¿Y qué es la dignidad? La virtud que queda una vez que se han probado todas las demás. Pepe Eliaschev la tuvo. Por eso al recordarlo en el día de su muerte, necesitamos hablar de la dignidad del periodismo.
La dignidad se pone en juego cada vez que el periodista se queda a solas frente a su micrófono, su cámara de televisión o su máquina de escribir. Cuando nadie lo mira ni lo juzga, salvo su conciencia. Es entonces cuando el reclamo de dignidad lo invade y no deja lugar, ya, a ninguna otra consideración subalterna. Sólo quien haya experimentado este tipo de soledad y hasta de desamparo, sólo quien la haya sentido día tras día en el curso de su jornada de trabajo, puede llegar a ser un auténtico periodista.

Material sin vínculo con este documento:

-- ==== Sys2Proof/Proofs/Control.lean ====
section
/-! PROOFS. The statement of 43_control.md about the halt logic: its two inputs, `HLT` and the fall-through (R145). -/

namespace Sys2Proof.Machine

/-! ## Halting in a step -/

theorem fetch_halted {e : Entry} {s t : State} (h : fetch e s = .ok t) : t.halted = s.halted := by
  obtain ⟨-, rfl⟩ := fetch_ok h
  simp

/-- Among the executed steps only that of `HLT` halts. -/
theorem ExecutedStep.halted_iff {s t : State} {e : Entry} {i : Instr} {s1 s2 : State}
    (x : ExecutedStep s t e i s1 s2) : t.halted = true ↔ i = .hlt := by
  rw [x.retired, retire_halted, exec_halted x.executed, fetch_halted x.fetched, x.running]
  simp

/-- The instruction an executed step decodes is the only one the machine is at. -/
theorem runs_iff_of_executed {s t : State} {e : Entry} {i j : Instr} {s1 s2 : State}
    (x : ExecutedStep s t e i s1 s2) : runs s j ↔ i = j :=
  ⟨runs_unique x.runs, fun h => h ▸ x.runs⟩

/-- An executed step had an entry at `PC`. -/
theorem ExecutedStep.not_fallThrough {s t : State} {e : Entry} {i : Instr} {s1 s2 : State}
    (x : ExecutedStep s t e i s1 s2) : ¬s.prog.length ≤ s.PC.toNat := by
  simp [← no_entry_iff, x.entry]

theorem step_keeps_halted {s t : State} (hstep : step s = .next t) (hhalted : s.halted = true) : t.halted = true := by
  obtain ⟨-, hsame⟩ := haltedStepChangesNothing s hhalted
  cases hsame.symm.trans hstep
  exact hhalted

/-- The two inputs of the halt logic. -/
theorem step_halts_iff {s t : State} (hstep : step s = .next t) (hrunning : s.halted = false) :
    t.halted = true ↔ runs s .hlt ∨ s.prog.length ≤ s.PC.toNat := by
  rcases step_cases hstep with ⟨hhalted, -⟩ | ⟨-, hentry, rfl⟩ | ⟨e, i, s1, s2, x⟩
  · exact absurd (hrunning.symm.trans hhalted) Bool.false_ne_true
  · exact iff_of_true s.halted_halt (.inr ((no_entry_iff s).mp hentry))
  · rw [x.halted_iff, runs_iff_of_executed x, or_iff_left x.not_fallThrough]

theorem stepReport_ok_of_runs {s t : State} {i : Instr} (hruns : runs s i) (hstep : step s = .next t) :
    ∃ rec, stepReport s = .ok t rec := by
  obtain ⟨e, s1, s2, x⟩ := executed_of_runs hruns hstep
  exact ⟨_, stepReport_of_executed x⟩

theorem stepReport_noInstruction_of_fallThrough {s t : State} (hstep : step s = .next t) (hrunning : s.halted = false)
    (hpc : s.prog.length ≤ s.PC.toNat) : stepReport s = .noInstruction t := by
  obtain ⟨hreport, hhalt⟩ := fallThroughHaltsAndChangesNothingElse s hrunning hpc
  cases hhalt.symm.trans hstep
  exact hreport

/-! ## The state after a host command that performs no step -/

theorem State.halted_commit (s : State) (p : List Instr) : (s.commit p).halted = false := rfl

theorem State.halted_hostReset (s : State) : s.hostReset.halted = false := rfl

/-- A load commits a program or fails and leaves the state alone (45_host_commands.md R161). -/
theorem loadProgram_state (text : String) (s : State) :
    (loadProgram text s).state = s ∨ ∃ p, (loadProgram text s).state = s.commit p := by
  unfold loadProgram
  split
  next => exact .inl rfl
  next p _ =>
    unfold loadInstrs
    split
    next => exact .inl rfl
    next =>
      split
      next => exact .inl rfl
      next => exact .inr ⟨p, rfl⟩

/-- A width change commits a width or fails and leaves the state alone (45_host_commands.md R168). -/
theorem setWordLength_state (bits : Int) (s : State) :
    (setWordLength bits s).state = s ∨ ∃ w, (setWordLength bits s).state = s.commitWidth w := by
  unfold setWordLength
  split
  next => exact .inl rfl
  next w _ =>
    split
    next => exact .inl rfl
    next => exact .inr ⟨w, rfl⟩

/-- A change of the display base writes only the display base, or fails and leaves the state alone
(45_host_commands.md R171). -/
theorem setDisplayBase_state (base : String) (s : State) :
    (setDisplayBase base s).state = s ∨ ∃ b, (setDisplayBase base s).state = { s with displayBase := b } := by
  unfold setDisplayBase
  split
  next => exact .inl rfl
  next b _ => exact .inr ⟨b, rfl⟩

/-- A command that performs no step leaves a running machine running. -/
theorem command_keeps_running {c : Command} {s : State} (hrunning : s.halted = false) (hstep : c ≠ .step)
    (hrun : ∀ n, c ≠ .runUntilHalt n) : (command c s).state.halted = false := by
  cases c with
  | loadProgram text =>
    rcases loadProgram_state text s with h | ⟨p, h⟩
    · rw [command, h, hrunning]
    · rw [command, h, State.halted_commit]
  | step => exact absurd rfl hstep
  | reset => exact s.halted_hostReset
  | setWordLength bits =>
    rcases setWordLength_state bits s with h | ⟨w, h⟩
    · rw [command, h, hrunning]
    · rw [command, h, State.halted_commitWidth, hrunning]
  | setDisplayBase base =>
    rcases setDisplayBase_state base s with h | ⟨b, h⟩
    · rw [command, h, hrunning]
    · rw [command, h, hrunning]
  | runUntilHalt n => exact absurd rfl (hrun n)

/-- Settles O35: the two inputs and their reports from the three kinds of completed step, the host commands from the
states they leave. -/
theorem haltHasExactlyTwoCauses : Obligations.HaltHasExactlyTwoCauses := by
  refine ⟨?steps, ?commands⟩
  case steps =>
    intro s t hstep
    exact ⟨step_keeps_halted hstep, step_halts_iff hstep, fun hruns => stepReport_ok_of_runs hruns hstep,
      stepReport_noInstruction_of_fallThrough hstep⟩
  case commands =>
    intro c s hrunning hhalts
    refine Classical.byContradiction fun hother => ?_
    rw [not_or, not_exists] at hother
    obtain ⟨hnotStep, hnotRun⟩ := hother
    rw [command_keeps_running hrunning hnotStep hnotRun] at hhalts
    cases hhalts

end Sys2Proof.Machine
end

Muchos experimentaron la cercanía de Pepe en su condición de colegas. Otros tuvimos apenas la ocasión de escucharlo a la distancia, por ejemplo, en "Esto que pasa". A través de ella, fluía el inconfundible mensaje de Pepe. Inconfundible y no negociable. Y el verdadero periodista no es negociable porque lo que no puede negociar es, justamente, la dignidad de su "ser", de su identidad personal.
De alguna manera el periodista auténtico sólo habla consigo mismo. Por eso no se puede tergiversar. Aunque hable para multitudes, en el fondo es libre y está solo. Habla desde y para su conciencia. Para nadie más. Este rasgo bloquea automáticamente todo intento de malversación, toda vía de escape. En el caso de los periodistas auténticos, la transparencia es simplemente la condición irrenunciable de ser, simplemente, quienes son, sin que puedan mutar hacia otras versiones.
Y es por eso que las relaciones entre el poder y el periodismo conllevan ingredientes de conflicto. El Estado aspira a dominar. El periodismo aspira a decir. Si no dice lo que necesita decir, deja de ser. No existe en este terreno una zona neutra donde ambas visiones resulten finalmente compatibles. A la falta de libertad sólo sigue el silencio. Podríamos definir entonces al periodista auténtico como aquel que no podría ser inauténtico sin dejar de ser. Es decir, como aquel a quien no le queda otro remedio que ser el que es. Como aquel a quien no le queda ninguna otra vía de escape que, simplemente, la fidelidad hacia sí mismo. En algún momento de su carrera, en los oídos del auténtico periodista resuena la exhortación sanmartiniana "Serás lo que debas ser o si no no serás nada". Para un periodista auténtico, tampoco hay términos medios porque no le han dejado espacio para negociar en dirección de la mediocridad. O todo o nada. La existencia de estos seres constitutivamente insobornables es, por otra parte, la garantía de la libertad. Mientras haya periodistas auténticos, habrá libertad.
Se puede garantizar el ejercicio de la libertad de prensa mediante innumerables institutos y procedimientos. Ninguno igualará en ellos a la subsistencia pura y simple del periodismo por una razón que ya hemos invocado: que sólo la multiplicación de los periodistas auténticos garantizaría por ella misma la libertad de prensa.
A la hora de su muerte, pues, Pepe se ha convertido en un símbolo. Y este símbolo nos dice que, mientras haya muchos o incluso pocos como él, el futuro de la libertad estará garantizado. Y esto no porque Pepe o tantos como él hayan sido seres humanos superiores, sino porque su función es insustituible. El periodismo libre a veces incomoda. Pero, ¿qué haríamos sin él?
Hasta es posible, sobre todo, prescindir de todo elogio del periodismo libre sin dejar de reconocer por eso que lo necesitamos. La libre circulación de las informaciones y de las ideas, aun si fueran malas, sería necesaria. Hay muchas cosas en la vida que no nos gustan. Pero si prescindiéramos de ellas, descubriríamos que, sin embargo, las necesitábamos. Aun en sus peores versiones, ésta es la naturaleza del periodismo.
Lo necesitamos para las buenas y para las malas. Los ciudadanos no podríamos prescindir de él. Por eso es el merecido homenaje y reconocimiento a todos los que han honrado a nuestra profesión, para que otros, muchos otros, sigan su ejemplo.